This paper deals with the problem of power sharing in DC micro-grids in mesh topology with multiple active buses. We formally analyze the feedback loop composed by the micro-grid as a multi-agents process, the DC generation units as actuators, the distributed arbitrary loads as disturbances, and a linear consensus based control strategy, in order to characterize its performance in terms of secondary level control objectives as power sharing and mean voltage regulation. Based on existing consensus control strategies, the novelty of this approach relays on the possibility of comparing the performance of different controllers through numeric indicators. Furthermore, the chosen control strategy is not necessarily derived as the Laplacian matrix of an undirected graph. In this way, the proposed strategy can be tuned to achieve optimal behavior in terms of convergence speed, disturbances rejection, or communication links requirements. Furthermore, by doing this we are able to prove that the traditional droop control strategy does not necessarily achieve the desired objectives in mesh topology. Therefore, we focus on the consensus dynamics of the closed loop system, deriving simple test to conclude on its behavior, and to propose a Linear Matrix Inequality (LMI) based procedure to verify the region of voltage deviations at which the control objective can be achieved. Finally, the results of the paper are illustrated through a simulation example.

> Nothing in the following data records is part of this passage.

-- ==== Sys2Proof/Laws/KeepsReachPhy.lean ====
section
/-!
SUPPORT. The functions of Machine/ReachPhy.lean keep what every command keeps.
-/

namespace Sys2Proof.Machine
open Sys2Proof

set_option linter.all false

theorem keeps_execXphPllLock {s0 : State} (q : PortId) (s : State) (h0 : Keeps s0 s) :
    KeepsO s0 (execXphPllLock q s) := by
  unfold execXphPllLock
  repeat' first
    | with_reducible assumption | with_reducible apply keeps_onPort | with_reducible apply keeps_pllLocks
    | with_reducible apply keeps_onPort | split | dsimp only

theorem keeps_detectFrame {s0 : State} (s : State) (q : Nat) (h : BitVec 64) (h0 : Keeps s0 s) :
    Keeps s0 (detectFrame s q h) := by
  unfold detectFrame
  repeat' first
    | with_reducible assumption | with_reducible apply keeps_modPort | with_reducible apply keeps_pbump
    | with_reducible apply keeps_leaveDetect | with_reducible apply Keeps.ite | split | dsimp only

theorem keeps_trainFrame {s0 : State} (s : State) (q l : Nat) (h : BitVec 64) (h0 : Keeps s0 s) :
    Keeps s0 (trainFrame s q l h) := by
  unfold trainFrame
  repeat' first
    | with_reducible assumption | with_reducible apply keeps_modPort | with_reducible apply keeps_advanceStep
    | with_reducible apply keeps_attemptFails | with_reducible apply Keeps.ite | split | dsimp only

theorem keeps_receiveXframe {s0 : State} (s : State) (q l : Nat) (h : BitVec 64) (h0 : Keeps s0 s) :
    Keeps s0 (receiveXframe s q l h) := by
  unfold receiveXframe
  repeat' first
    | with_reducible assumption | with_reducible apply keeps_acceptHoldHello
    | with_reducible apply keeps_acceptResetHello | with_reducible apply keeps_answerWake
    | with_reducible apply keeps_detectFrame | with_reducible apply keeps_lateMessage
    | with_reducible apply keeps_trainFrame | with_reducible apply Keeps.ite | split | dsimp only

theorem keeps_execTrainingFrame {s0 : State} (q : PortId) (lane : LaneId) (header : BitVec 64) (s : State) (h0 : Keeps s0 s) :
    KeepsO s0 (execTrainingFrame q lane header s) := by
  unfold execTrainingFrame
  repeat' first
    | with_reducible assumption | with_reducible apply keeps_onLane | with_reducible apply keeps_receiveXframe
    | with_reducible apply keeps_onLane | split | dsimp only

theorem keeps_receiveMarker {s0 : State} (s : State) (q : Nat) (echo : Bool) (lmk turn sentAt : Nat) (h0 : Keeps s0 s) :
    Keeps s0 (receiveMarker s q echo lmk turn sentAt) := by
  unfold receiveMarker
  repeat' first
    | with_reducible assumption | with_reducible apply keeps_modPort | with_reducible apply Keeps.ite | split
    | dsimp only

theorem keeps_execLatencyMarker {s0 : State} (q : PortId) (echo : Bool) (lmk : BitVec 4) (turn : BitVec 12) (sentAt : Nat) (s : State) (h0 : Keeps s0 s) :
    KeepsO s0 (execLatencyMarker q echo lmk turn sentAt s) := by
  unfold execLatencyMarker
  repeat' first
    | with_reducible assumption | with_reducible apply keeps_onPort | with_reducible apply keeps_receiveMarker
    | with_reducible apply keeps_onPort | split | dsimp only

theorem keeps_declareLaneLoss {s0 : State} (s : State) (q l : Nat) (h0 : Keeps s0 s) :
    Keeps s0 (declareLaneLoss s q l) := by
  unfold declareLaneLoss
  repeat' first
    | with_reducible assumption | with_reducible apply keeps_modLane | with_reducible apply keeps_modPort
    | with_reducible apply keeps_noneRemains | with_reducible apply keeps_partnerLost
    | with_reducible apply Keeps.ite | split | dsimp only

theorem keeps_execLaneLoss {s0 : State} (q : PortId) (l : LaneId) (s : State) (h0 : Keeps s0 s) :
    KeepsO s0 (execLaneLoss q l s) := by
  unfold execLaneLoss
  repeat' first
    | with_reducible assumption | with_reducible apply keeps_declareLaneLoss | with_reducible apply keeps_onLane
    | with_reducible apply keeps_onLane | split | dsimp only

theorem keeps_closeLaneWindow {s0 : State} (s : State) (q : Nat) (h0 : Keeps s0 s) :
    Keeps s0 (closeLaneWindow s q) := by
  unfold closeLaneWindow
  repeat' first
    | with_reducible assumption | with_reducible apply keeps_modPort | with_reducible apply keeps_requestFull
    | with_reducible apply Keeps.ite | split | dsimp only

theorem keeps_execLaneLost {s0 : State} (q : PortId) (s : State) (h0 : Keeps s0 s) : KeepsO s0 (execLaneLost q s) := by
  unfold execLaneLost
  repeat' first
    | with_reducible assumption | with_reducible apply keeps_closeLaneWindow | with_reducible apply keeps_onPort
    | with_reducible apply keeps_onPort | split | dsimp only

theorem keeps_execLaneDegraded {s0 : State} (q : PortId) (l : LaneId) (s : State) (h0 : Keeps s0 s) :
    KeepsO s0 (execLaneDegraded q l s) := by
  unfold execLaneDegraded
  repeat' first
    | with_reducible assumption | with_reducible apply keeps_modLane | with_reducible apply keeps_onLane
    | with_reducible apply Keeps.ite | with_reducible apply keeps_onLane | split | dsimp only

theorem keeps_actOnCctl {s0 : State} (s : State) (q code arg : Nat) (h0 : Keeps s0 s) :
    Keeps s0 (actOnCctl s q code arg) := by
  unfold actOnCctl
  repeat' first
    | with_reducible assumption | with_reducible apply keeps_bump | with_reducible apply keeps_receiveSleepAck
    | with_reducible apply keeps_receiveSleepReq | with_reducible apply keeps_requestFull
    | with_reducible apply keeps_requestRetrain | with_reducible apply keeps_sleepRefused | split | dsimp only

theorem keeps_countCorrected {s0 : State} (s : State) (q : Nat) (d : Decoded) (h0 : Keeps s0 s) :
    Keeps s0 (countCorrected s q d) := by
  unfold countCorrected
  repeat' first
    | with_reducible assumption | with_reducible apply keeps_bump | with_reducible apply keeps_bump64
    | with_reducible apply keeps_modPort | with_reducible apply Keeps.ite | split | dsimp only

theorem keeps_receiveCodeword {s0 : State} (s : State) (q : Nat) (cw : Codeword) (h0 : Keeps s0 s) :
    Keeps s0 (receiveCodeword s q cw) := by
  unfold receiveCodeword
  repeat' first
    | with_reducible assumption | with_reducible apply keeps_modPort | with_reducible apply keeps_actOnCctl
    | with_reducible apply keeps_countCorrected | with_reducible apply keeps_requestRetrain
    | with_reducible apply Keeps.ite | split | dsimp only

theorem keeps_execCodeword {s0 : State} (q : PortId) (cw : Codeword) (s : State) (h0 : Keeps s0 s) :
    KeepsO s0 (execCodeword q cw s) := by
  unfold execCodeword
  repeat' first
    | with_reducible assumption | with_reducible apply keeps_onPort | with_reducible apply keeps_receiveCodeword
    | with_reducible apply Keeps.ite | with_reducible apply keeps_onPort | split | dsimp only

end Sys2Proof.Machine
end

本文涉及具有多条有源母线的网状拓扑结构中直流微电网的功率共享问题。我们正式分析了由微电网组成的反馈回路作为多代理过程，直流发电机组作为执行器，分布式任意负载作为扰动，以及基于线性一致性的控制策略，以表征其性能二级控制目标为功率共享和平均电压调节。基于现有的共识控制策略，这种方法的新颖性在于可以通过数字指标比较不同控制器的性能。此外，所选择的控制策略不一定是作为无向图的拉普拉斯矩阵导出的。这样，可以调整所提出的策略以在收敛速度、干扰抑制或通信链路要求方面实现最佳行为。此外，通过这样做，我们能够证明传统的下垂控制策略不一定能实现网格拓扑中的预期目标。因此，我们专注于闭环系统的一致性动力学，推导出简单的测试以得出其行为的结论，并提出基于线性矩阵不等式 (LMI) 的程序来验证可以实现控制目标的电压偏差区域. 最后，通过一个仿真实例说明了论文的结果。通过这样做，我们能够证明传统的下垂控制策略不一定能实现网格拓扑中的预期目标。因此，我们专注于闭环系统的一致性动力学，推导出简单的测试以得出其行为的结论，并提出基于线性矩阵不等式 (LMI) 的程序来验证可以实现控制目标的电压偏差区域. 最后，通过一个仿真实例说明了论文的结果。通过这样做，我们能够证明传统的下垂控制策略不一定能实现网格拓扑中的预期目标。因此，我们专注于闭环系统的一致性动力学，推导出简单的测试以得出其行为的结论，并提出基于线性矩阵不等式 (LMI) 的程序来验证可以实现控制目标的电压偏差区域. 最后，通过一个仿真实例说明了论文的结果。